> [TRY IT]
Starting at the first line of the entries below, output every line exactly, up to and including the line with "their sum. -/".

> [SUPPLIED DATA]
-- ==== Sys2Proof/Laws/Decode.lean ====
section
/-! SUPPORT. The fields of a word and the encodings as numbers, and what the decoder reads from a word by its top nibble. -/

namespace Sys2Proof

/-! ## Fields as numbers -/

@[simp] theorem toNat_opNibble (w : Word) : (opNibble w).toNat = w.toNat / 4096 := by
  have := w.isLt
  simp only [opNibble, BitVec.extractLsb'_toNat, Nat.shiftRight_eq_div_pow]
  omega

@[simp] theorem val_fieldX (w : Word) : (fieldX w).val = w.toNat / 256 % 16 := by
  simp [fieldX, Nat.shiftRight_eq_div_pow]

@[simp] theorem val_fieldY (w : Word) : (fieldY w).val = w.toNat / 16 % 16 := by
  simp [fieldY, Nat.shiftRight_eq_div_pow]

@[simp] theorem val_fieldN (w : Word) : (fieldN w).val = w.toNat % 16 := by
  simp [fieldN, Nat.shiftRight_eq_div_pow]

@[simp] theorem toNat_fieldKk (w : Word) : (fieldKk w).toNat = w.toNat % 256 := by
  simp [fieldKk, BitVec.extractLsb'_toNat, Nat.shiftRight_eq_div_pow]

@[simp] theorem toNat_fieldNnn (w : Word) : (fieldNnn w).toNat = w.toNat % 4096 := by
  simp [fieldNnn, BitVec.extractLsb'_toNat, Nat.shiftRight_eq_div_pow]

@[simp] theorem toNat_highByte (w : Word) : (highByte w).toNat = w.toNat / 256 := by
  have := w.isLt
  simp only [highByte, BitVec.extractLsb'_toNat, Nat.shiftRight_eq_div_pow]
  omega

@[simp] theorem toNat_lowByte (w : Word) : (lowByte w).toNat = w.toNat % 256 := by
  simp [lowByte, BitVec.extractLsb'_toNat, Nat.shiftRight_eq_div_pow]

/-- A number below a power of two, joined below a multiple of it by OR, is their sum. -/
theorem mul_or_eq_add (a b i : Nat) (h : b < 2 ^ i) : a * 2 ^ i ||| b = a * 2 ^ i + b := by
  rw [Nat.mul_comm, Nat.two_pow_add_eq_or_of_lt h]

@[simp] theorem toNat_wordOfBytes (hi lo : Byte) : (wordOfBytes hi lo).toNat = hi.toNat * 256 + lo.toNat := by
  have h := mul_or_eq_add hi.toNat lo.toNat 8 lo.isLt
  simp only [wordOfBytes, BitVec.toNat_append, Nat.shiftLeft_eq]
  omega

/-- The word of a word's two bytes is the word. -/
@[simp] theorem wordOfBytes_high_low (w : Word) : wordOfBytes (highByte w) (lowByte w) = w := by
  apply BitVec.eq_of_toNat_eq
  simp
  omega

/-! ## Encodings as numbers (R80) -/

theorem toNat_or_addr {c : Word} {k : Nat} (hc : c.toNat = k * 4096) (a : Addr) :
    (c ||| a.setWidth 16).toNat = k * 4096 + a.toNat := by
  have h := mul_or_eq_add k a.toNat 12 a.isLt
  have ha := a.isLt
  rw [BitVec.toNat_or, BitVec.toNat_setWidth, Nat.mod_eq_of_lt (by omega), hc]
  exact h

theorem toNat_nibbleBits (x : Fin 16) : (nibbleBits x).toNat = x.val := by
  have := x.isLt
  simp only [nibbleBits, BitVec.toNat_ofNat]
  omega

theorem toNat_op_or_x {c : Word} {k : Nat} (hc : c.toNat = k * 4096) (x : Fin 16) :
    (c ||| nibbleBits x <<< 8).toNat = k * 4096 + x.val * 256 := by
  have hx := x.isLt
  have h := mul_or_eq_add k (x.val * 256) 12 (by omega)
  have hs : (nibbleBits x <<< 8 : Word).toNat = x.val * 256 := by
    simp only [BitVec.toNat_shiftLeft, toNat_nibbleBits, Nat.shiftLeft_eq]
    omega
  rw [BitVec.toNat_or, hs, hc]
  exact h

theorem toNat_or_x_kk {c : Word} {k : Nat} (hc : c.toNat = k * 4096) (x : Fin 16) (kk : Byte) :
    (c ||| nibbleBits x <<< 8 ||| kk.setWidth 16).toNat =
      k * 4096 + x.val * 256 + kk.toNat := by
  have h := mul_or_eq_add (k * 16 + x.val) kk.toNat 8 kk.isLt
  have hkk := kk.isLt
  rw [BitVec.toNat_or, toNat_op_or_x hc x, BitVec.toNat_setWidth, Nat.mod_eq_of_lt (by omega)]
  have e : k * 4096 + x.val * 256 = (k * 16 + x.val) * 2 ^ 8 := by omega
  rw [e, h]

theorem toNat_or_x_y_n {c : Word} {k : Nat} (hc : c.toNat = k * 4096) (x y n : Fin 16) :
    (c ||| nibbleBits x <<< 8 ||| nibbleBits y <<< 4 ||| nibbleBits n).toNat =
      k * 4096 + x.val * 256 + y.val * 16 + n.val := by
  have hy := y.isLt
  have hn := n.isLt
  have hx := x.isLt
  have h1 := mul_or_eq_add (k * 16 + x.val) (y.val * 16) 8 (by omega)
  have h2 := mul_or_eq_add (k * 256 + x.val * 16 + y.val) n.val 4 (by omega)
  have hs : (nibbleBits y <<< 4 : Word).toNat = y.val * 16 := by
    simp only [BitVec.toNat_shiftLeft, toNat_nibbleBits, Nat.shiftLeft_eq]
    omega
  have e1 : k * 4096 + x.val * 256 = (k * 16 + x.val) * 2 ^ 8 := by omega
  rw [BitVec.toNat_or, BitVec.toNat_or, toNat_op_or_x hc x, hs, toNat_nibbleBits, e1, h1]
  have e2 : (k * 16 + x.val) * 2 ^ 8 + y.val * 16 = (k * 256 + x.val * 16 + y.val) * 2 ^ 4 := by ring
  rw [e2, h2]

@[simp] theorem toNat_encode_jump (a : Addr) : (encode (.jump a)).toNat = 0x1000 + a.toNat := toNat_or_addr (c := BitVec.ofNat 16 (1 * 4096)) (k := 1) rfl a

@[simp] theorem toNat_encode_callSubroutine (a : Addr) : (encode (.callSubroutine a)).toNat = 0x2000 + a.toNat :=
  toNat_or_addr (c := BitVec.ofNat 16 (2 * 4096)) (k := 2) rfl a

@[simp] theorem toNat_encode_setIndex (a : Addr) : (encode (.setIndex a)).toNat = 0xA000 + a.toNat :=
  toNat_or_addr (c := BitVec.ofNat 16 (10 * 4096)) (k := 10) rfl a

@[simp] theorem toNat_encode_setRegister (x : RegNum) (k : Byte) :
    (encode (.setRegister x k)).toNat = 0x6000 + x.val * 256 + k.toNat := toNat_or_x_kk (c := BitVec.ofNat 16 (6 * 4096)) (k := 6) rfl x k

@[simp] theorem toNat_encode_addToRegister (x : RegNum) (k : Byte) :
    (encode (.addToRegister x k)).toNat = 0x7000 + x.val * 256 + k.toNat := toNat_or_x_kk (c := BitVec.ofNat 16 (7 * 4096)) (k := 7) rfl x k

@[simp] theorem toNat_encode_display (x y : RegNum) (n : RowCount) :
    (encode (.display x y n)).toNat = 0xD000 + x.val * 256 + y.val * 16 + n.val := toNat_or_x_y_n (c := BitVec.ofNat 16 (13 * 4096)) (k := 13) rfl x y n

/-! ## Decoding by the top nibble (R74) -/

theorem ne_of_toNat_ge {w : Word} (h : 0x1000 ≤ w.toNat) : w ≠ 0x00E0 ∧ w ≠ 0x00EE := by
  constructor <;> rintro rfl <;> simp at h

/-- A word outside the two literals is decoded by its top nibble (R73). -/
theorem decode_of_not_literal {w : Word} (h1 : w ≠ 0x00E0) (h2 : w ≠ 0x00EE) :
    decode w = match w.toNat / 4096 with
      | 0x1 => .jump (fieldNnn w)
      | 0x2 => .callSubroutine (fieldNnn w)
      | 0x6 => .setRegister (fieldX w) (fieldKk w)
      | 0x7 => .addToRegister (fieldX w) (fieldKk w)
      | 0xA => .setIndex (fieldNnn w)
      | 0xD => .display (fieldX w) (fieldY w) (fieldN w)
      | _ => .unknownInstruction w := by
  rw [decode, if_neg h1, if_neg h2, toNat_opNibble]
  all_goals rfl

theorem decode_jump {w : Word} (h : w.toNat / 4096 = 1) : decode w = .jump (fieldNnn w) := by
  obtain ⟨h1, h2⟩ := ne_of_toNat_ge (w := w) (by omega)
  rw [decode_of_not_literal h1 h2, h]
  rfl

theorem decode_callSubroutine {w : Word} (h : w.toNat / 4096 = 2) : decode w = .callSubroutine (fieldNnn w) := by
  obtain ⟨h1, h2⟩ := ne_of_toNat_ge (w := w) (by omega)
  rw [decode_of_not_literal h1 h2, h]
  rfl

theorem decode_setRegister {w : Word} (h : w.toNat / 4096 = 6) : decode w = .setRegister (fieldX w) (fieldKk w) := by
  obtain ⟨h1, h2⟩ := ne_of_toNat_ge (w := w) (by omega)
  rw [decode_of_not_literal h1 h2, h]
  rfl

theorem decode_addToRegister {w : Word} (h : w.toNat / 4096 = 7) : decode w = .addToRegister (fieldX w) (fieldKk w) := by
  obtain ⟨h1, h2⟩ := ne_of_toNat_ge (w := w) (by omega)
  rw [decode_of_not_literal h1 h2, h]
  rfl

theorem decode_setIndex {w : Word} (h : w.toNat / 4096 = 10) : decode w = .setIndex (fieldNnn w) := by
  obtain ⟨h1, h2⟩ := ne_of_toNat_ge (w := w) (by omega)
  rw [decode_of_not_literal h1 h2, h]
  rfl

theorem decode_display {w : Word} (h : w.toNat / 4096 = 13) : decode w = .display (fieldX w) (fieldY w) (fieldN w) := by
  obtain ⟨h1, h2⟩ := ne_of_toNat_ge (w := w) (by omega)
  rw [decode_of_not_literal h1 h2, h]
  rfl

/-- The unknown space as numbers: no literal, and a top nibble that names no family (R78). -/
theorem inUnknownSpace_iff (w : Word) :
    inUnknownSpace w = true ↔ w.toNat ≠ 0xE0 ∧ w.toNat ≠ 0xEE ∧ w.toNat / 4096 ≠ 1 ∧ w.toNat / 4096 ≠ 2 ∧
      w.toNat / 4096 ≠ 6 ∧ w.toNat / 4096 ≠ 7 ∧ w.toNat / 4096 ≠ 10 ∧ w.toNat / 4096 ≠ 13 := by
  have := w.isLt
  simp only [inUnknownSpace, Bool.or_eq_true, Bool.and_eq_true, decide_eq_true_eq, bne_iff_ne]
  omega

/-- Everything the decoder can answer, with what the word then is (R73). -/
theorem decode_cases (w : Word) :
    (w = 0x00E0 ∧ decode w = .clearScreen) ∨ (w = 0x00EE ∧ decode w = .stopSubroutine) ∨
    (w.toNat / 4096 = 1 ∧ decode w = .jump (fieldNnn w)) ∨
    (w.toNat / 4096 = 2 ∧ decode w = .callSubroutine (fieldNnn w)) ∨
    (w.toNat / 4096 = 6 ∧ decode w = .setRegister (fieldX w) (fieldKk w)) ∨
    (w.toNat / 4096 = 7 ∧ decode w = .addToRegister (fieldX w) (fieldKk w)) ∨
    (w.toNat / 4096 = 10 ∧ decode w = .setIndex (fieldNnn w)) ∨
    (w.toNat / 4096 = 13 ∧ decode w = .display (fieldX w) (fieldY w) (fieldN w)) ∨
    (inUnknownSpace w = true ∧ decode w = .unknownInstruction w) := by
  by_cases h1 : w = 0x00E0
  · exact .inl ⟨h1, by rw [h1]; decide⟩
  by_cases h2 : w = 0x00EE
  · exact .inr (.inl ⟨h2, by rw [h2]; decide⟩)
  have n1 : w.toNat ≠ 0xE0 := fun h => h1 (BitVec.eq_of_toNat_eq (by simpa using h))
  have n2 : w.toNat ≠ 0xEE := fun h => h2 (BitVec.eq_of_toNat_eq (by simpa using h))
  rw [inUnknownSpace_iff, decode_of_not_literal h1 h2]
  split <;> simp_all

/-- The top nibble kept by the mask 0xF000 of R75, as a number. -/
theorem toNat_and_topMask (w : Word) : (w &&& (0xF000 : Word)).toNat = w.toNat / 4096 * 4096 := by
  have h : w &&& (0xF000 : Word) = (w >>> 12) <<< 12 := by
    ext i hi
    interval_cases i <;> simp
  have := w.isLt
  rw [h]
  simp only [BitVec.toNat_shiftLeft, BitVec.toNat_ushiftRight, Nat.shiftLeft_eq, Nat.shiftRight_eq_div_pow]
  omega

end Sys2Proof
end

> [TASK RESULT]
-- ==== Sys2Proof/Laws/Decode.lean ====
section
/-! SUPPORT. The fields of a word and the encodings as numbers, and what the decoder reads from a word by its top nibble. -/

namespace Sys2Proof

/-! ## Fields as numbers -/

@[simp] theorem toNat_opNibble (w : Word) : (opNibble w).toNat = w.toNat / 4096 := by
  have := w.isLt
  simp only [opNibble, BitVec.extractLsb'_toNat, Nat.shiftRight_eq_div_pow]
  omega

@[simp] theorem val_fieldX (w : Word) : (fieldX w).val = w.toNat / 256 % 16 := by
  simp [fieldX, Nat.shiftRight_eq_div_pow]

@[simp] theorem val_fieldY (w : Word) : (fieldY w).val = w.toNat / 16 % 16 := by
  simp [fieldY, Nat.shiftRight_eq_div_pow]

@[simp] theorem val_fieldN (w : Word) : (fieldN w).val = w.toNat % 16 := by
  simp [fieldN, Nat.shiftRight_eq_div_pow]

@[simp] theorem toNat_fieldKk (w : Word) : (fieldKk w).toNat = w.toNat % 256 := by
  simp [fieldKk, BitVec.extractLsb'_toNat, Nat.shiftRight_eq_div_pow]

@[simp] theorem toNat_fieldNnn (w : Word) : (fieldNnn w).toNat = w.toNat % 4096 := by
  simp [fieldNnn, BitVec.extractLsb'_toNat, Nat.shiftRight_eq_div_pow]

@[simp] theorem toNat_highByte (w : Word) : (highByte w).toNat = w.toNat / 256 := by
  have := w.isLt
  simp only [highByte, BitVec.extractLsb'_toNat, Nat.shiftRight_eq_div_pow]
  omega

@[simp] theorem toNat_lowByte (w : Word) : (lowByte w).toNat = w.toNat % 256 := by
  simp [lowByte, BitVec.extractLsb'_toNat, Nat.shiftRight_eq_div_pow]

/-- A number below a power of two, joined below a multiple of it by OR, is their sum. -/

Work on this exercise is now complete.